Airlines Feeling the Burn on Fuel
All six major U.S. airlines have now filed their first-quarter earnings releases, and to exactly zero surprise, all six reported sharply higher fuel costs that pummeled their operating costs.
Casual observers of the industry might wonder, “OK, that stinks; but don’t these guys offset price spikes through hedging instruments?”
Users of Calcbench, however, will already know the answer: no, they don’t, and the airlines are likely to suffer with painfully high fuel costs for quite some time.
Figure 1 maps out the average cost per gallon for the six largest U.S. airlines for the last nine quarters.
Figure 2 shows total fuel expense as a percentage of total operating revenue.
The spikes we see for Q1 2026 in both charts are no surprise; average cost of jet fuel per gallon has more than doubled since war began. Figure 2, however, shows us that some firms are feeling that price pressure much more than others. JetBlue ($JBLU) and Alaska Air ($ALK), for example, both have much steeper increases than others such as Southwest ($LUV), American (AAL) and United ($UAL).
Now the airlines will need to offset those fuel cost increases somehow; either through price increases of their own, lower operating income (gasp!), or some combination of both.
Hedging Against Price Increases
In theory, the airlines could avoid fuel cost surprises by purchasing derivatives to hedge against higher costs. Pay a bit more money in hedging instruments quarter after quarter, but pay less money through the nose if fuel costs suddenly spike.
So which airlines actually do that? None of them, apparently.
One can find this information simply by calling up the airlines’ quarterly reports on our Disclosures & Footnotes Query page and then selecting the “Derivatives and Hedging” footnote choice from the pull-down menu on the left side of your screen.
You won’t find much.
For example, JetBlue had this to say in its 2025 Form 10-K, filed on Feb. 26:
The Company has historically aimed to reduce volatility in operating expenses through its fuel hedging program.

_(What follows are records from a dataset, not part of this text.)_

-- ==== Sys2Proof/Machine/CString.lean ====
section
/-! DEFINITION. The C string: branches, calls, hardware loops, trap handlers and task operations (R209–R217). -/

namespace Sys2Proof.Machine

/-- How a chord goes on. -/
inductive Flow where
  /-- Falls through to an address, where a loop may end (R213). -/
  | fall (addr : Nat)
  /-- Transfers control. -/
  | go (addr : Nat)

/-- What ends or suspends a task after its chord. -/
inductive Fin_ where
  | none | wait | finish | yield | fence
  deriving DecidableEq

/-- What the C syllable of a chord does. -/
structure CAct where
  flow : Flow
  loops : List LoopLv
  rets : List RetEnt
  upd : Task → Task := id
  fin : Fin_ := .none
  /-- A C.RTHN whose faulting chord has no known length (R216). -/
  nested : Bool := false
  /-- The handler ended at this address, or without one, so that an interrupted micro-routine is abandoned or kept (R235). -/
  ended : Bool := false

/-- A handler's entry is on the return stack: the task is in its trap handler (R215). -/
def isHandler (r : RetEnt) : Bool := match r with | .handler .. => true | .call .. => false
def inHandler (t : Task) : Bool := t.rets.any isHandler

/-- Call entries above the handler's entry, or all outside a handler. -/
def callDepth (t : Task) : Nat := (t.rets.takeWhile (fun r => ! isHandler r)).length

/-- The innermost levels beyond n are closed. -/
def keepLevels (n : Nat) (l : List LoopLv) : List LoopLv := l.drop (l.length - n)

/-- Fall-through to an address: the innermost level is counted down; a level that closes hands on to the next of the same LE
(R213). -/
def fallTo (addr : Nat) : List LoopLv → Nat × List LoopLv
  | [] => (addr, [])
  | lv :: r =>
    if lv.le = addr then
      if 2 ≤ lv.lc then (lv.ls, { lv with lc := lv.lc - 1 } :: r) else fallTo addr r
    else (addr, lv :: r)

/-- A target within the program store (R210). -/
def target (a : Int) (k : Nat → TR CAct) : TR CAct :=
  if a < 0 ∨ 65535 < a then trapRange (wrapN 32 a) else k a.toNat

/-- A transfer of control. -/
def goTo (c : ECtx) (a : Int) : TR CAct := target a (fun n => .ok { flow := .go n, loops := c.t.loops, rets := c.t.rets })

/-- Room for a call (R214, R215): five deep outside a handler, two inside. -/
def callRoom (c : ECtx) : TR Unit :=
  if (if inHandler c.t then 2 else 5) ≤ callDepth c.t then .error ⟨.stackOver, none, none⟩ else .ok ()

/-- A call (R214). -/
def callTo (c : ECtx) (next : Nat) (a : Int) : TR CAct := do
  callRoom c
  target a (fun n =>
    .ok { flow := .go n, loops := c.t.loops, rets := .call next c.t.loops.length :: c.t.rets })

/-- Opens a loop level with a body length and a count (R212). -/
def openLoop (c : ECtx) (next body count : Nat) : TR CAct :=
  let le := next + body
  if count ≠ 0 ∧ 4 ≤ c.t.loops.length then .error ⟨.loopDepth, none, none⟩
  else if 65535 < le then trapRange le
  else if count = 0 then .ok { flow := .fall le, loops := c.t.loops, rets := c.t.rets }
  else .ok { flow := .fall next, loops := ⟨next, le, count⟩ :: c.t.loops, rets := c.t.rets }

/-- A branch on the pre-chord top of S (R209, R210). -/
def branch (c : ECtx) (next : Nat) (on : Bool) (a : Int) : TR CAct := do
  let w ← c.topS
  wantTag .bool w (
    if decide (pay w = 1) = on then goTo c a
    else .ok { flow := .fall next, loops := c.t.loops, rets := c.t.rets })

/-- A program address at the pre-chord top of S (R210). -/
def topProg (c : ECtx) (k : Nat → TR CAct) : TR CAct := do
  let w ← c.topS
  wantAddr 2 65536 w k

/-- The handler's end (R216). -/
def endHandler (c : ECtx) (levels : Nat) (rest : List RetEnt) (a : Nat) : TR CAct :=
  target a (fun n => .ok { flow := .go n, loops := keepLevels levels c.t.loops, rets := rest, ended := true })

/-- The handler's entry and what lies below it. -/
def handlerEntry : List RetEnt → Option (Option Nat × Nat × List RetEnt)
  | [] => none
  | .handler _ succ levels :: r => some (succ, levels, r)
  | .call .. :: r => handlerEntry r

/-- The group-0 functions (R211). `sAfter` is the depth of S after the chord's own S syllable. -/
def cFun (c : ECtx) (f next sAfter : Nat) : TR CAct :=
  let t := c.t
  let seq : CAct := { flow := .fall next, loops := t.loops, rets := t.rets }
  if f = 0 then .ok seq
  else if f = 1 then .ok { seq with fin := .finish }
  else if f = 2 then if 16 ≤ sAfter then .error ⟨.stackOver, none, none⟩ else .ok { seq with fin := .wait }
  else if f = 3 then .ok { seq with fin := .yield }
  else if f = 4 then .ok { seq with fin := .fence }
  else if f = 5 then
    match t.rets with
    | .call a levels :: r =>
      target a (fun n => .ok { flow := .go n, loops := keepLevels levels t.loops, rets := r })
    | _ => trapUnder
  else if f = 6 then
    match t.loops with
    | lv :: r => .ok { flow := .fall lv.le, loops := r, rets := t.rets }
    | [] => trapUnder
  else if f = 8 then topProg c (fun a => goTo c a)
  else if f = 9 then do
    let _ ← c.topS
    callRoom c
    topProg c (fun a => callTo c next a)
  else if f = 0xA then topProg c (fun a =>
    match handlerEntry t.rets with
    | some (_, levels, r) => endHandler c levels r a
    | none => goTo c a)
  else if f = 0xB then
    match handlerEntry t.rets with
    | some (some a, levels, r) => endHandler c levels r a
    | some (none, _, _) => .ok { seq with nested := true }
    | none => trapUnder
  else if f = 0xC then do
    let w ← c.topS
    wantTag .time w (.ok { seq with upd := wakeArm w (tbNs (tBase w) c.s) })
  else if f = 0xD then .ok { seq with upd := fun t => { t with wake := none } }
  else if f < 0x18 then do
    let w ← c.topS
    wantTag .dur w (
      let now := c.now (f % 8)
      .ok { seq with upd := wakeArm (timeAdd now (iVal w)) (pay32 now) })
  else .ok { seq with upd := fun t => { t with waitMask := f % 16 } }

/-- One C syllable against the pre-chord state (R209). -/
def cEval (c : ECtx) (op lit next sAfter : Nat) : TR CAct :=
  let x := op % 512
  let off : Int := (c.pc : Int) + sgn 9 x
  let abs : Int := ((x * 32768 + lit : Nat) : Int)
  match op / 512 with
  | 0 => cFun c x next sAfter
  | 1 => goTo c off
  | 2 => branch c next true off
  | 3 => branch c next false off
  | 4 => callTo c next abs
  | 5 => goTo c abs
  | 6 => branch c next true abs
  | 7 => branch c next false abs
  | 8 | 9 => openLoop c next x lit
  | _ => do
    let w ← c.topS
    wantTag .uint w (openLoop c next x (pay32 w))

/-- A chord without a C syllable. -/
def cNone (c : ECtx) (next : Nat) : CAct := { flow := .fall next, loops := c.t.loops, rets := c.t.rets }

/-- A chord that ends at 0xFFFF and transfers no control (R197). [DEDUCED, log 34] -/
def lastOk (a : CAct) : TR Unit :=
  match a.flow with
  | .fall n => if 65535 < n ∧ ! a.nested then trapRange n else .ok ()
  | .go _ => .ok ()

/-- Where the chord goes, with the loops after it. -/
def CAct.place (a : CAct) : Nat × List LoopLv :=
  match a.flow with
  | .fall n => fallTo n a.loops
  | .go n => (n, a.loops)

end Sys2Proof.Machine
end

However, based on higher fuel hedging premium costs over time and other factors, the Company has discontinued its fuel hedging program in 2025 and does not intend to add additional fuel derivatives at this time.
JetBlue hasn’t yet filed its 10-Q for first-quarter 2026, and perhaps it will have something else to say in its new filing. Then again, fuel prices are already up, so any new hedging instruments now will be more expensive.
Southwest reported much the same in its first-quarter 10-Q, filed on April 23:
The Company has historically aimed to reduce volatility in operating expenses through its fuel hedging program. However, based on higher fuel hedging premium costs over time and other factors, the Company discontinued its fuel hedging program and terminated its remaining portfolio of fuel hedging contracts, which were scheduled to settle through 2027, to effectively close its fuel hedging portfolio during 2025. The Company does not intend to add additional fuel derivatives.
Southwest did, however, report the income it received while liquidating those hedges. The value of those hedges had been reported in AOCI (accumulated other comprehensive income) from quarter to quarter; but as Southwest closed out the hedges, those amounts were reclassified from AOCI into expenses or operating revenue on the income statement. See below:
The other airlines don’t even report a derivatives footnote at all, or make any other substantive disclosure about hedging.
So, yeah. Fuel costs are sky high and squeezing the airlines. That’s not likely to change any time soon.